= Johann Gustav Fischer =

German herpetologist

Johann Gustav Fischer (1 March 1819, Hamburg – 27 January 1889) was a German herpetologist.

He served as an instructor at the Johanneum in Hamburg, and was associated with the city's Naturhistorisches Museum, working extensively with its herpetological and ichthyological collections. He was the binomial author of numerous herpetological species, and has several species named in his honor:
- "Fischer's cat snake" (Toxicodryas pulverulenta), 1856.
- "Fischer's chameleon" (Kinyongia fischeri), described by Anton Reichenow in 1887.
- "Fischer's dwarf gecko" (Lygodactylus fischeri), described by George Albert Boulenger in 1890.
- "Fischer’s snail-eating snake" (Tropidodipsas fischeri), described by George Albert Boulenger in 1894.
- "Fischer's thick-toed gecko" (Pachydactylus laevigatus), 1888.

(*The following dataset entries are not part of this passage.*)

/-- An idle core that takes a command is in no phase of a SEND but the first. -/
theorem InboxStep.of_idle {p : Params} {c c' : CoreState} {m : Mailbox} (hs : c.seq = .idle)
    (hq : c'.seq ≠ .send .s2) : InboxStep p c c' m m :=
  .keeps (fun h => absurd (hs.symm.trans h) nofun) (fun h => absurd h hq) rfl rfl

/-- The second write of a SEND comes after its first. -/
theorem CommandEvent.seq_ne_s2 {s t : State} (he : CommandEvent s t) (hs : s.core.seq ≠ .send .s1) :
    t.core.seq ≠ .send .s2 := by
  intro ht
  rcases he.seq_mem_successors with hq | ⟨hwait, -, rfl⟩
  · rw [ht] at hq
    unfold Seq.successors at hq
    split at hq
    case h_5 hs1 => exact hs hs1
    all_goals simp at hq
  · rw [ht] at hwait
    cases hwait

/-- No command but SEND touches the inbox. -/
theorem CommandEvent.keepsInbox {s t : State} (he : CommandEvent s t) (hsend : ∀ p, s.core.seq ≠ .send p) :
    t.peer.inQ = s.peer.inQ ∧ t.peer.delivered = s.peer.delivered := by
  cases he with
  | s0 hs | s1 u hs hb | s2 u hs hb | s3 v u hs hr => exact absurd hs (hsend _)
  | b0 u hs hb | b1 u hs hb =>
    obtain ⟨-, -, -, hpeer | hpeer⟩ := busWrite32_frame hb <;> rw [State.goto_peer, hpeer] <;> exact ⟨rfl, rfl⟩
  | v0 b u q whenEmpty hs hr =>
    obtain ⟨-, -, hpeer, -⟩ := readOutboxEmpty_frame hr
    rw [State.goto_peer, hpeer]; exact ⟨rfl, rfl⟩
  | v1 u q hs hr =>
    obtain ⟨v, -, -, hpeer, -⟩ := loadRxData_frame hr
    rw [hpeer]; exact ⟨rfl, rfl⟩
  | v2 u q hs hr =>
    obtain ⟨v, -, -, hpeer, -⟩ := loadRxHeader_frame hr
    rw [hpeer]; split <;> exact ⟨rfl, rfl⟩
  | p0 onHit onMiss hs => unfold lookupEndpoint; split <;> exact ⟨rfl, rfl⟩
  | p1 onRefused whenHandled hs =>
    rcases takeAnswer_cases whenHandled onRefused s with ⟨-, ht⟩ | ht | ht <;> rw [ht]
    · exact ⟨rfl, rfl⟩
    · rcases hs with ⟨-, -, rfl⟩ | ⟨-, -, rfl⟩ | ⟨-, -, rfl⟩ <;> exact ⟨rfl, rfl⟩
    · exact ⟨rfl, rfl⟩
  | v3 q hs | p2 e hs | a0 i g hs | bootDone hs | done e hs hb hr => exact ⟨rfl, rfl⟩

/-- The poll of SEND in the closed form moves the bus port alone, and shows `FULL` 0 only to an inbox not at its depth
(R249). -/
theorem pollRead_closed {s u : State} {v : CtrlValue} (hw : s.params.wf = true) (hclosed : s.params.openForm = false)
    (hr : busRead32 (regAddr s.params .inboxCtrl) s = .next (v, u)) :
    u.core = s.core ∧ u.peer = s.peer ∧ (v.full = false → s.peer.inQ.length ≠ s.params.inboxDepth) := by
  obtain ⟨v', u', hr', -, hc, hpeer, -, -, -, -, -, -, hflags, -⟩ := busRead32_ctrl hw .inboxCtrl (.inl rfl)
  cases hr.symm.trans hr'
  obtain ⟨hfull, -⟩ := hflags hclosed rfl
  exact ⟨hc, hpeer, fun hv => by simpa [hfull, inboxFull] using hv⟩

/-- In a SEND each phase has its own effect on the inbox; every other command leaves it alone. -/
theorem CommandEvent.inboxStep {s t : State} (he : CommandEvent s t) (hw : s.params.wf = true)
    (hclosed : s.params.openForm = false) : InboxStep s.params s.core t.core s.peer t.peer := by
  by_cases hsend : ∃ p, s.core.seq = .send p
  case neg =>
    have hne := not_exists.mp hsend
    obtain ⟨hin, hdel⟩ := he.keepsInbox hne
    exact .keeps (fun h => absurd h (hne _)) (fun h => absurd h (he.seq_ne_s2 (hne _))) hin hdel
  case pos =>
    obtain ⟨p, hp⟩ := hsend
    cases he with
    | s0 hs => exact .keeps (fun h => absurd (hs.symm.trans h) nofun) nofun rfl rfl
    | s1 u hs hb =>
      rw [busWrite64_inbox0 hw] at hb
      cases hb
      exact .latches hs rfl (by simp [hclosed])
    | s2 u hs hb =>
      have hroom : s.peer.inQ.length < s.params.inboxDepth := by
        by_contra hfull
        rw [busWrite64_inbox1_full hw _ hclosed hfull] at hb
        cases hb
      rw [busWrite64_inbox1 hw _ fun _ => hroom] at hb
      cases hb
      exact .commits hs rfl (by simp [hclosed])
    | s3 v u hs hr =>
      obtain ⟨hc, hpeer, hroom⟩ := pollRead_closed hw hclosed hr
      split
      · split
        · exact .polls hs hpeer (.inl ((congrArg CoreState.seq hc).trans hs))
        · rename_i hstop
          refine .polls hs hpeer (.inr (.inl ⟨rfl, fun hnone => hstop ?_⟩))
          rw [hnone]; rfl
      · exact .polls hs hpeer (.inr (.inr ⟨rfl, hroom (Bool.eq_false_iff.mpr ‹_›)⟩))
    | _ => simp_all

In the field of ichthyology, he described the genera Sclerocottus (Cottidae) and Gymnelichthys (Zoarcidae).

==Published works==
Many of his scientific papers were published in the "Jahrbuch der Hamburgischen Wissenschaftlichen Anstalten", the "Abhandlungen aus dem Gebiete der Naturwissenschaften herausgegeben vom Naturwissenschaftlichen Verein" and the "Verhandlungen des Naturwissenschaftlichen Vereins von Hamburg-Altona". The following are some of Fischer's principal written efforts:
- Amphibiorum nudorum neurologiae specimen primum, 1843.
- Die gehirnnerven der saurier anatomisch untersucht, 1852 – Anatomical studies involving the cranial nerves of saurians.
- Anatomische abhandlungen über die perennibranchiaten und derotremen, 1864 – Anatomical notes on the perennibranchiate and derotreme.
- Ichthyologische und herpetologische Bemerkungen, 1885 – Ichthyological and herpetological comments.
- Die familie der seeschlangen systematisch beschrieben, 1886 – Family of sea snakes systematically described.